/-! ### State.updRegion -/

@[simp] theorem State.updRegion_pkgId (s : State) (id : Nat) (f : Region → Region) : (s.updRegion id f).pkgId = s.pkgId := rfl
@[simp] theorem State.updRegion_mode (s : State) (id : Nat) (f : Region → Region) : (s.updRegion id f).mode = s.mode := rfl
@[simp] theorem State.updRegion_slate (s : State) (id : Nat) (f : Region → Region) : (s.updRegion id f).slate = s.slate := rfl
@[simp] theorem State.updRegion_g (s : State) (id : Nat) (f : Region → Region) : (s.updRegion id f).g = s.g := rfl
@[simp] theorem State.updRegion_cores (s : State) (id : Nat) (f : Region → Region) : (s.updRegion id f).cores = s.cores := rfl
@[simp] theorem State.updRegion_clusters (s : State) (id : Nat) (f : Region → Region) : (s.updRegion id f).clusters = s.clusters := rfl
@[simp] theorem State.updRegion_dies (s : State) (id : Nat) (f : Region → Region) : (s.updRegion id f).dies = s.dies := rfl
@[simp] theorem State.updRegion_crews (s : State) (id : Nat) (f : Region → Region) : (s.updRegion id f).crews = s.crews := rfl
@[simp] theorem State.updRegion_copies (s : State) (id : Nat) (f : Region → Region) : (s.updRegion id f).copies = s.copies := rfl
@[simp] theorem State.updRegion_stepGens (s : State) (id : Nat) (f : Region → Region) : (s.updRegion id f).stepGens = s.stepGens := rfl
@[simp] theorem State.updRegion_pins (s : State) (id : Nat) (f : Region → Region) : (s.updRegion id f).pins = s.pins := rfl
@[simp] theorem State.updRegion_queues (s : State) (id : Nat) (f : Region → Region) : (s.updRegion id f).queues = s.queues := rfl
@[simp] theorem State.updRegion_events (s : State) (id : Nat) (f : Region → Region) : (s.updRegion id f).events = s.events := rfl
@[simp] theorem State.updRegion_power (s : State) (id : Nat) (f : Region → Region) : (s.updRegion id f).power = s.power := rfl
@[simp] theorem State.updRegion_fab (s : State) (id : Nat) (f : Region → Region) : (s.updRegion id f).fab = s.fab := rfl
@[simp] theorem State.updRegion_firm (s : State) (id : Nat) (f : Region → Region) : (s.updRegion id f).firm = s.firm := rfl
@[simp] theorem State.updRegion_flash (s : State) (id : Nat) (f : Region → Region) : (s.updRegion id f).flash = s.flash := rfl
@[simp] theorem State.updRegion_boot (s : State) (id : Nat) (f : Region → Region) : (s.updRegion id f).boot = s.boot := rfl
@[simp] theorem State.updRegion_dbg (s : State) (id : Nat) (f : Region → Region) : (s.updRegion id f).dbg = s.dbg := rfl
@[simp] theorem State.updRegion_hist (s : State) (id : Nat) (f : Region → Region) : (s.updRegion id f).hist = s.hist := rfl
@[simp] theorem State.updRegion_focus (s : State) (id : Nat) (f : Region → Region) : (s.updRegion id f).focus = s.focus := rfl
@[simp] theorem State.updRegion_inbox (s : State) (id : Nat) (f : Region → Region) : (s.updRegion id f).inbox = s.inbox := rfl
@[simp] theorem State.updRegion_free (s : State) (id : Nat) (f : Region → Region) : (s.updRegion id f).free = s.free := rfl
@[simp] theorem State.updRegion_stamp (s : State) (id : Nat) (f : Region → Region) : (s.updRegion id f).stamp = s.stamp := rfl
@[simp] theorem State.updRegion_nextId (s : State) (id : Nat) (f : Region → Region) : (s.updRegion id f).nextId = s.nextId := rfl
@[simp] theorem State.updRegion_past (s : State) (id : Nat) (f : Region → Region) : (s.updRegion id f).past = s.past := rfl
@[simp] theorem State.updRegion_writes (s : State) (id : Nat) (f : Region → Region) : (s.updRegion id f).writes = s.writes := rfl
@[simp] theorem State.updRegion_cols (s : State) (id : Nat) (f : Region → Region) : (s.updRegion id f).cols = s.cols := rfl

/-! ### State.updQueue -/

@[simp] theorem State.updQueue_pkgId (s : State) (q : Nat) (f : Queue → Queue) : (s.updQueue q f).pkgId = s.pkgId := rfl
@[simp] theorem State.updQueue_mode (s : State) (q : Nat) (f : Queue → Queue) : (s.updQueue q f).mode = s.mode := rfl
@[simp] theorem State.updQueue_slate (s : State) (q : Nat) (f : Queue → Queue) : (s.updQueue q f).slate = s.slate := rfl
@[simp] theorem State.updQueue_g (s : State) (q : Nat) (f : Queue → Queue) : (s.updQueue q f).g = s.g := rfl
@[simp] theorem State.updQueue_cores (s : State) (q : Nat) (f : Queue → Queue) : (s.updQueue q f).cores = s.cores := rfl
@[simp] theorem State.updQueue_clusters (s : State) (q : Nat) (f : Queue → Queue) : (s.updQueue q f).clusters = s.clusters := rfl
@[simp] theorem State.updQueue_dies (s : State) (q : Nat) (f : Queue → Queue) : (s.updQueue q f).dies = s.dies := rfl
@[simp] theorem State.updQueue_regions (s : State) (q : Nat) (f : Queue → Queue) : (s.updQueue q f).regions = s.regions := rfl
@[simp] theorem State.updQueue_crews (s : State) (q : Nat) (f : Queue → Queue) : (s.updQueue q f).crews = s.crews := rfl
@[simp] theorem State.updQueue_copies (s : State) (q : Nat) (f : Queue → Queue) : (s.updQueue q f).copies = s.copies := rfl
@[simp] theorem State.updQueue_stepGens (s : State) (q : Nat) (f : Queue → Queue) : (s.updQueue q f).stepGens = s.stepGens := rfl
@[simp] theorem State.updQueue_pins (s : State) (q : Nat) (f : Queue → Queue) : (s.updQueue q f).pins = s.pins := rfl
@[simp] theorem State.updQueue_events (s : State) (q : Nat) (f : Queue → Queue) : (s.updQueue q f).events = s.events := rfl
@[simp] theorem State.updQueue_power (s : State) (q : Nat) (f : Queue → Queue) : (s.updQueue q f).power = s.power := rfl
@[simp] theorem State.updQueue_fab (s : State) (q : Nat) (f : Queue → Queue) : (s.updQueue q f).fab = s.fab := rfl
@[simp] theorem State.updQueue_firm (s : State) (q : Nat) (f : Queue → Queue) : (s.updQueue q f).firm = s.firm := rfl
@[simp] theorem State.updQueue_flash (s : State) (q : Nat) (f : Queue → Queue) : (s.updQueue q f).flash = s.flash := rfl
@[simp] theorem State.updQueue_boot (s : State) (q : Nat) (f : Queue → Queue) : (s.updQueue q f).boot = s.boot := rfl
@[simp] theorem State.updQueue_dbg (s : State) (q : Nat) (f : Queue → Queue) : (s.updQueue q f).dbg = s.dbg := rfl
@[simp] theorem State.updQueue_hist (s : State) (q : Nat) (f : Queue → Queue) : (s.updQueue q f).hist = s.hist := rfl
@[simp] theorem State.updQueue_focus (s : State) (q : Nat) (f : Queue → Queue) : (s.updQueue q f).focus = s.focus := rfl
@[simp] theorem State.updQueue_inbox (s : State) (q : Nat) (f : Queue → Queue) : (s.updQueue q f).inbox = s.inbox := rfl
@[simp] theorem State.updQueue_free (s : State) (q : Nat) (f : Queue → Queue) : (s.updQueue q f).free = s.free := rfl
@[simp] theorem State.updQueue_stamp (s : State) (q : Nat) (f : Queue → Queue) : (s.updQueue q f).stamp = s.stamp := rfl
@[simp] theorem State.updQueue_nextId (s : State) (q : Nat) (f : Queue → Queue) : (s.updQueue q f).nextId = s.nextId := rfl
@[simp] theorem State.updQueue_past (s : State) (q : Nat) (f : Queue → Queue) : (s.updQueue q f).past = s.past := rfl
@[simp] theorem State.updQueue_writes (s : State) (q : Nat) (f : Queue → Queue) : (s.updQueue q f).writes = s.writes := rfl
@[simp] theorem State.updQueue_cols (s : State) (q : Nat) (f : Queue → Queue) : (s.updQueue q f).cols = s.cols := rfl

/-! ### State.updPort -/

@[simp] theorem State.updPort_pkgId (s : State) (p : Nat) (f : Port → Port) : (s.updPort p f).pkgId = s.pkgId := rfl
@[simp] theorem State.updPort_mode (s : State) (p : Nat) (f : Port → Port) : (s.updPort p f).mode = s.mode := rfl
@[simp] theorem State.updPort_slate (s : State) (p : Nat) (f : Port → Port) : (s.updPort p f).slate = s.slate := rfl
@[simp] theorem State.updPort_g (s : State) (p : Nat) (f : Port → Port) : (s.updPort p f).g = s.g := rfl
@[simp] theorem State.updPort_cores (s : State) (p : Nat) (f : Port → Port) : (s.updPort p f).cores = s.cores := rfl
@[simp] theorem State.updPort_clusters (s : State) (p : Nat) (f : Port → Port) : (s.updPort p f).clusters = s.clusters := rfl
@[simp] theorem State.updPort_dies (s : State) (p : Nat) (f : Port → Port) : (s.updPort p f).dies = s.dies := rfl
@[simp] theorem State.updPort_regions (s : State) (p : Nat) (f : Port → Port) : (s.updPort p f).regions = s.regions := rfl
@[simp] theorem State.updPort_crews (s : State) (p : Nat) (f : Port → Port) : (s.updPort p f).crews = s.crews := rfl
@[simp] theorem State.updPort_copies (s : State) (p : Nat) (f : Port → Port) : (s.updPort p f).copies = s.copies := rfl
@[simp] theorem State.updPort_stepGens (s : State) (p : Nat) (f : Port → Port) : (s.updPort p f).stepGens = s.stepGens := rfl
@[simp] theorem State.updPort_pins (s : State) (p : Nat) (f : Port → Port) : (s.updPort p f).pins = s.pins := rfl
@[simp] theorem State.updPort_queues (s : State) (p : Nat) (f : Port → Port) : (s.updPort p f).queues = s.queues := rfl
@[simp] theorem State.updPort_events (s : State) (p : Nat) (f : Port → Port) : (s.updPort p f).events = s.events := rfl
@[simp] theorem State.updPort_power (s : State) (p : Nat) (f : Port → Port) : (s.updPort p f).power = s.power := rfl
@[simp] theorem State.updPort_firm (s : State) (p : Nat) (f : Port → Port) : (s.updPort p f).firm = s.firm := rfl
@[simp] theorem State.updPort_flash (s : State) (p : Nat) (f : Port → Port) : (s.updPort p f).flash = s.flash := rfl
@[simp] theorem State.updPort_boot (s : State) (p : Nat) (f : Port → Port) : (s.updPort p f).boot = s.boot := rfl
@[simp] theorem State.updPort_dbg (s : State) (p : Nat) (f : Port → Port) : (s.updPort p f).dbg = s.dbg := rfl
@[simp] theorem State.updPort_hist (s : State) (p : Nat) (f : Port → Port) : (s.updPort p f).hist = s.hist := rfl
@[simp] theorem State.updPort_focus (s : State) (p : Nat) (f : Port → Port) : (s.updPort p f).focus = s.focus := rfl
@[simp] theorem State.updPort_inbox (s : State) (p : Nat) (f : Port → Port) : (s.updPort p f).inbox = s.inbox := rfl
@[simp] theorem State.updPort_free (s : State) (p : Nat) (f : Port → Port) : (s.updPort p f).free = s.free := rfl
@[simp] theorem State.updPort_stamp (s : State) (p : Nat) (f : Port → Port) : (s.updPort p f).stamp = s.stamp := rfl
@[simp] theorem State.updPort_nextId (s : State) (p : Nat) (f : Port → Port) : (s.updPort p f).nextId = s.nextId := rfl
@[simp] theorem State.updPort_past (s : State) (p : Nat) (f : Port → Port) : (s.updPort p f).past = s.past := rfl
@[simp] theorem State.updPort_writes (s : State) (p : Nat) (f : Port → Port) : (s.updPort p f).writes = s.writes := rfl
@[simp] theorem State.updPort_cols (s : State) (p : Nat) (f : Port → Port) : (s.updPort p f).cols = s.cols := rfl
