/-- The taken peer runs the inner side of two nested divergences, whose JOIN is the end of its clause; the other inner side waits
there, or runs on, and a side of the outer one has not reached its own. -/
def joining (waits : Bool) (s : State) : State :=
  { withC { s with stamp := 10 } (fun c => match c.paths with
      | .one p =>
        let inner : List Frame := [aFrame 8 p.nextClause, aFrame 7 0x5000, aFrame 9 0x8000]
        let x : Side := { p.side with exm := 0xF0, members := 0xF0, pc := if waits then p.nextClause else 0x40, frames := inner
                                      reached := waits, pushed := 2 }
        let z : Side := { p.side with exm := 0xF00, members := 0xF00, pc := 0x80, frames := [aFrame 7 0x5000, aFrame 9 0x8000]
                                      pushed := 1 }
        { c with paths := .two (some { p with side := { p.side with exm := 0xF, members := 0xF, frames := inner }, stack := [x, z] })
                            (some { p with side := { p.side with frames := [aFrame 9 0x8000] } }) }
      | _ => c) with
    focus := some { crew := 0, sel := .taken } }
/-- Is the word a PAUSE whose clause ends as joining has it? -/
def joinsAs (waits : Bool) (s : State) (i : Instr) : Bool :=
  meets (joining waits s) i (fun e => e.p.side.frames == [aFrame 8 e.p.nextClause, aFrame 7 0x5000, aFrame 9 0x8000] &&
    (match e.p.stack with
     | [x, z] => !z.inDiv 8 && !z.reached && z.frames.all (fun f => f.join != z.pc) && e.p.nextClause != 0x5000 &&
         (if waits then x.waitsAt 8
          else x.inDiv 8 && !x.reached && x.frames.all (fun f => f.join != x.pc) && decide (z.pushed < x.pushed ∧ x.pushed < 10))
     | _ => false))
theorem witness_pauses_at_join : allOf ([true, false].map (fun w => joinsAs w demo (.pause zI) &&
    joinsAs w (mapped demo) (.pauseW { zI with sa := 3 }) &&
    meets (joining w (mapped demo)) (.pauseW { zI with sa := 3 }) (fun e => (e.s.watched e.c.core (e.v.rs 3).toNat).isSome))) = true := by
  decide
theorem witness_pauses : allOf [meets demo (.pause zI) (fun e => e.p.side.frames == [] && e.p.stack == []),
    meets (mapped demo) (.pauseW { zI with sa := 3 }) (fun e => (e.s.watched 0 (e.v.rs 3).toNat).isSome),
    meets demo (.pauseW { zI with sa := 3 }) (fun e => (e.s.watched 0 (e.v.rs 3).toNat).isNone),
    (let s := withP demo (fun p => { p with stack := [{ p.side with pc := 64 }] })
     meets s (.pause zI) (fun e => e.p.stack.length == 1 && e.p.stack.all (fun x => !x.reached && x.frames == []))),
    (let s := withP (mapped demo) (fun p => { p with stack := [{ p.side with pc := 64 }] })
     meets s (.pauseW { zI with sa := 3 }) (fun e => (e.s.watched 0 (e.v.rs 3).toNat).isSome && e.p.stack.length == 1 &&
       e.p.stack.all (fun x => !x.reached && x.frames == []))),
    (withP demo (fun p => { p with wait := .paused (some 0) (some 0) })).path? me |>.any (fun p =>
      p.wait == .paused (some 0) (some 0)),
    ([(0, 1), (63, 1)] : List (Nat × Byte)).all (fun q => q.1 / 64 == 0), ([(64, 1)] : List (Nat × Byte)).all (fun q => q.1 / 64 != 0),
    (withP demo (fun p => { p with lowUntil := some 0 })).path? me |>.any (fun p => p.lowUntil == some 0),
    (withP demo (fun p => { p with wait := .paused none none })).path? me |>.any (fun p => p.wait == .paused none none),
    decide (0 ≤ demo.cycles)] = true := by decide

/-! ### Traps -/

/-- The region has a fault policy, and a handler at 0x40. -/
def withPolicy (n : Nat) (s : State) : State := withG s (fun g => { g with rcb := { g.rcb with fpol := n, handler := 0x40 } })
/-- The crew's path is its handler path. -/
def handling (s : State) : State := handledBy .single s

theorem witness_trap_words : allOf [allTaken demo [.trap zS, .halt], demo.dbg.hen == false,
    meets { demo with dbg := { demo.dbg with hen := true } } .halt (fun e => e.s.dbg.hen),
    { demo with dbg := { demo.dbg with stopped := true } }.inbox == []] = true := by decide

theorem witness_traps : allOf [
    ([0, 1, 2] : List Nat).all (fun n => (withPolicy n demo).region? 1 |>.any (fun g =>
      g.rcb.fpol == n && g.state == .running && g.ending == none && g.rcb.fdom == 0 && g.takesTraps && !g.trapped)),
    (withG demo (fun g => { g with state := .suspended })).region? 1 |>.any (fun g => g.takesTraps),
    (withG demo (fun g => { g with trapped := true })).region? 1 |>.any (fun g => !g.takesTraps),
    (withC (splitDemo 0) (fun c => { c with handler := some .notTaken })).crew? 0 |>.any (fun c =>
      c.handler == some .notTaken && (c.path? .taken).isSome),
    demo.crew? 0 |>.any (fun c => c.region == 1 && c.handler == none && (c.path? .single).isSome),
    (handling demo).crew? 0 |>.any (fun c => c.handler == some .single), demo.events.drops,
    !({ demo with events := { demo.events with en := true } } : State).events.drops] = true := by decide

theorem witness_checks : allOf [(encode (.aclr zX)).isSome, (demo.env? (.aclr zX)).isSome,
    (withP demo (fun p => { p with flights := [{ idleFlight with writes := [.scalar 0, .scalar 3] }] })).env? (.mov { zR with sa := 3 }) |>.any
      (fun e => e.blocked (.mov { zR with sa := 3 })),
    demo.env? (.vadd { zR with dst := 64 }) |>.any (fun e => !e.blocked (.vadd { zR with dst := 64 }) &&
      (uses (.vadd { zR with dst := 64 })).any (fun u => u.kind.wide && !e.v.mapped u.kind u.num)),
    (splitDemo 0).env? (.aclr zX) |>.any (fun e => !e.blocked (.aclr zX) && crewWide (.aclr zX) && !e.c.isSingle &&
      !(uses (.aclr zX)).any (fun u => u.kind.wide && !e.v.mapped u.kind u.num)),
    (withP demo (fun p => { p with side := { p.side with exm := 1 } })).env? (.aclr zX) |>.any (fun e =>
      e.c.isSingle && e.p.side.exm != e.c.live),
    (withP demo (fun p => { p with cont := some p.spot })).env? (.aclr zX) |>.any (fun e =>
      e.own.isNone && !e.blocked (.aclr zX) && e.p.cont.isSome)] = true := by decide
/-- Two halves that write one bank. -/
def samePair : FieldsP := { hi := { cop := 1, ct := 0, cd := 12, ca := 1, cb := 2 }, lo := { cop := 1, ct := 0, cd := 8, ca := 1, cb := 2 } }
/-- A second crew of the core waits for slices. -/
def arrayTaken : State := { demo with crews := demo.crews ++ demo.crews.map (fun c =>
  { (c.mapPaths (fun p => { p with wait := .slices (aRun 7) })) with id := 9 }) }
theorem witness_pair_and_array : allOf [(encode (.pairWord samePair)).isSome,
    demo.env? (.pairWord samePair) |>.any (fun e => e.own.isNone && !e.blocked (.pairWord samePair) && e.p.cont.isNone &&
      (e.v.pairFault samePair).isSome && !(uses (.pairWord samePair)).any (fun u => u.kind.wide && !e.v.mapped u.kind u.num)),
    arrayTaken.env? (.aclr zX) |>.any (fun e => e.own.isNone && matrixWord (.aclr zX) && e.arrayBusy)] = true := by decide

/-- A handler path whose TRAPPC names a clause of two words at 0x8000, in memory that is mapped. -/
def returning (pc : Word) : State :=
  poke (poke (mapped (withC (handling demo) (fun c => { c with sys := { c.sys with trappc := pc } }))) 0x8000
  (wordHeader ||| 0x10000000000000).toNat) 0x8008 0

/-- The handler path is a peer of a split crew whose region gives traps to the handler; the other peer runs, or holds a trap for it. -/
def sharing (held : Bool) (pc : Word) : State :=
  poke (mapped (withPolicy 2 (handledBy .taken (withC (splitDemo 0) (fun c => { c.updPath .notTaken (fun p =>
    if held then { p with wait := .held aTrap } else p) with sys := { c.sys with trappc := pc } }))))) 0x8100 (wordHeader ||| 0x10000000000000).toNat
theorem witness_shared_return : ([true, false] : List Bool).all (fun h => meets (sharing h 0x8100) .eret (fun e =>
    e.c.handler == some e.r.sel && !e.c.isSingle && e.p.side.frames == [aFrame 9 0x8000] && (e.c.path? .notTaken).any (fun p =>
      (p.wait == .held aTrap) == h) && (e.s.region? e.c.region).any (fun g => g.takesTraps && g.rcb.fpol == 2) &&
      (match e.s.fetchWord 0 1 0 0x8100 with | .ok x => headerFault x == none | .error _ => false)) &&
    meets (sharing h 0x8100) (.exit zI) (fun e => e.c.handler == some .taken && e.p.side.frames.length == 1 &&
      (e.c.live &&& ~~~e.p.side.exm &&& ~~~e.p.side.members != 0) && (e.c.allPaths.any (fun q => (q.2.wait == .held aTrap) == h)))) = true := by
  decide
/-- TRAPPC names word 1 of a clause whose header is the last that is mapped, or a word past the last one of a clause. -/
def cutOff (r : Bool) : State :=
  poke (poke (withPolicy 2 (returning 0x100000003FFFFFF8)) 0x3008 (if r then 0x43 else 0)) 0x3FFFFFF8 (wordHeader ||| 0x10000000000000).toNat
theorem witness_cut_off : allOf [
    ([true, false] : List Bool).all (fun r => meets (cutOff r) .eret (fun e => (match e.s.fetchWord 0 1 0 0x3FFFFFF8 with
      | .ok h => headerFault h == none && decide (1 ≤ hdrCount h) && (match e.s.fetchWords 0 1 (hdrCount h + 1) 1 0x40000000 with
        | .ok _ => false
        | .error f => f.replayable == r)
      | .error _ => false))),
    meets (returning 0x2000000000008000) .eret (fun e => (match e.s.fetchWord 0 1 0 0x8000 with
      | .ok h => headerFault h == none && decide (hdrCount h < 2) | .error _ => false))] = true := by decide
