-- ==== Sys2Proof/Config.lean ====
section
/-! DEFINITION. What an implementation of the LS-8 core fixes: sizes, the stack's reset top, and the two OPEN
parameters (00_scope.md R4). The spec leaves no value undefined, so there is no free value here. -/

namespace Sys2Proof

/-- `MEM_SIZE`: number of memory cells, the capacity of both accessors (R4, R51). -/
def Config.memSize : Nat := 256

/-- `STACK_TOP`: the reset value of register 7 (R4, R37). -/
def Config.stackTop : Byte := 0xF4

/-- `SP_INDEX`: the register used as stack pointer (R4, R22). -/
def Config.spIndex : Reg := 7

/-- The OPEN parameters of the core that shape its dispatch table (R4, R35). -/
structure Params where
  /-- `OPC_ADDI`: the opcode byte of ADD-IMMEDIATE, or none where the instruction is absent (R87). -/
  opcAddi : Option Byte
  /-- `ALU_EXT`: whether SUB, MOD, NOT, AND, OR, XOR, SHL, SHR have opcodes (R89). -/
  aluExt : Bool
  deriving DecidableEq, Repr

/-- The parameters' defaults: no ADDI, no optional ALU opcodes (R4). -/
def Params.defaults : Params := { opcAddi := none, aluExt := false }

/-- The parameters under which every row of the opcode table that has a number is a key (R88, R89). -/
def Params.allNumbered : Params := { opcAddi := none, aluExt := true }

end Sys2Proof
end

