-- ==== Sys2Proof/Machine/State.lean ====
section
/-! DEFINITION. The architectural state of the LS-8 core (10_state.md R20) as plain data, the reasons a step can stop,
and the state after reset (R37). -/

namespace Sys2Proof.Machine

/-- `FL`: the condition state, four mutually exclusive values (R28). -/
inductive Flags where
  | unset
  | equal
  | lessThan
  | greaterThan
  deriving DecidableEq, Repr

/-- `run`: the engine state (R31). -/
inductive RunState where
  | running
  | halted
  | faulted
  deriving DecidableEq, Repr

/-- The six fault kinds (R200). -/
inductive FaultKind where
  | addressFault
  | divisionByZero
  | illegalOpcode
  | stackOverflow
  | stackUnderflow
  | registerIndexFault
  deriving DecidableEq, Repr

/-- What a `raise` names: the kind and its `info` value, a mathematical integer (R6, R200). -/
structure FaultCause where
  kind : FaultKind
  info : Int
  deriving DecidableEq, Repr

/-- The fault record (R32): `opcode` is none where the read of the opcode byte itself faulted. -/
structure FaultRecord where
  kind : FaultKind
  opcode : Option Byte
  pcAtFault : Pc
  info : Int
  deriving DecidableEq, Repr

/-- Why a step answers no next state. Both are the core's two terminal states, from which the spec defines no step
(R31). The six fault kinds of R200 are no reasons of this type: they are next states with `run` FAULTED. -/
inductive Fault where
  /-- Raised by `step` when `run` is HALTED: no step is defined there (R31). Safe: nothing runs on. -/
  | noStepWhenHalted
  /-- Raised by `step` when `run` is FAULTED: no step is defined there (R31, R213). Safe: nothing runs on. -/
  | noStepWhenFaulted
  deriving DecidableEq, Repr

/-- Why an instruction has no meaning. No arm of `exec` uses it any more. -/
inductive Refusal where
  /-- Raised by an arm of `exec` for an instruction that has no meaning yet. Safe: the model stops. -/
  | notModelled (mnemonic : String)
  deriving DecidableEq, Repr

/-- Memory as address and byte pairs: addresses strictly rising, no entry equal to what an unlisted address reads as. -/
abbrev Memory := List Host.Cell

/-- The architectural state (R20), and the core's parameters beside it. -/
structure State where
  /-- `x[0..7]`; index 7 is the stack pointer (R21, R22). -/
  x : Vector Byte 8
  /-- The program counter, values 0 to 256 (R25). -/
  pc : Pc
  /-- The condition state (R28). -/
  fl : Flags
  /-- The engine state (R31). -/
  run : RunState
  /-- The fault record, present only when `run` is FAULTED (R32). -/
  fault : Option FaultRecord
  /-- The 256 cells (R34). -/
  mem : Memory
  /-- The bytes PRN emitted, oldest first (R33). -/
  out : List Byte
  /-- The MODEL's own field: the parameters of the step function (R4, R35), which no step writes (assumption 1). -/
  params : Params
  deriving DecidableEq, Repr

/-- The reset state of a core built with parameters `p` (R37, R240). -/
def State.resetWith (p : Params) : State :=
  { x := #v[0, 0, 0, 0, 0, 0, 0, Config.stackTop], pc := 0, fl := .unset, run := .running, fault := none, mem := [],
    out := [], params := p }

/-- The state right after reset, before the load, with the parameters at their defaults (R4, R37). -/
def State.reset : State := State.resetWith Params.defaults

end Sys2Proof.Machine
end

### [Task details]
Retype word for word everything in the listing above from the line that holds "p f).dies = s.dies := rfl" down to the line that holds "p f).crews = s.crews := rfl". Keep both end lines and leave out the rest.

### [Finished task]
@[simp] theorem State.updPort_dies (s : State) (p : Nat) (f : Port → Port) : (s.updPort p f).dies = s.dies := rfl
@[simp] theorem State.updPort_regions (s : State) (p : Nat) (f : Port → Port) : (s.updPort p f).regions = s.regions := rfl
@[simp] theorem State.updPort_crews (s : State) (p : Nat) (f : Port → Port) : (s.updPort p f).crews = s.crews := rfl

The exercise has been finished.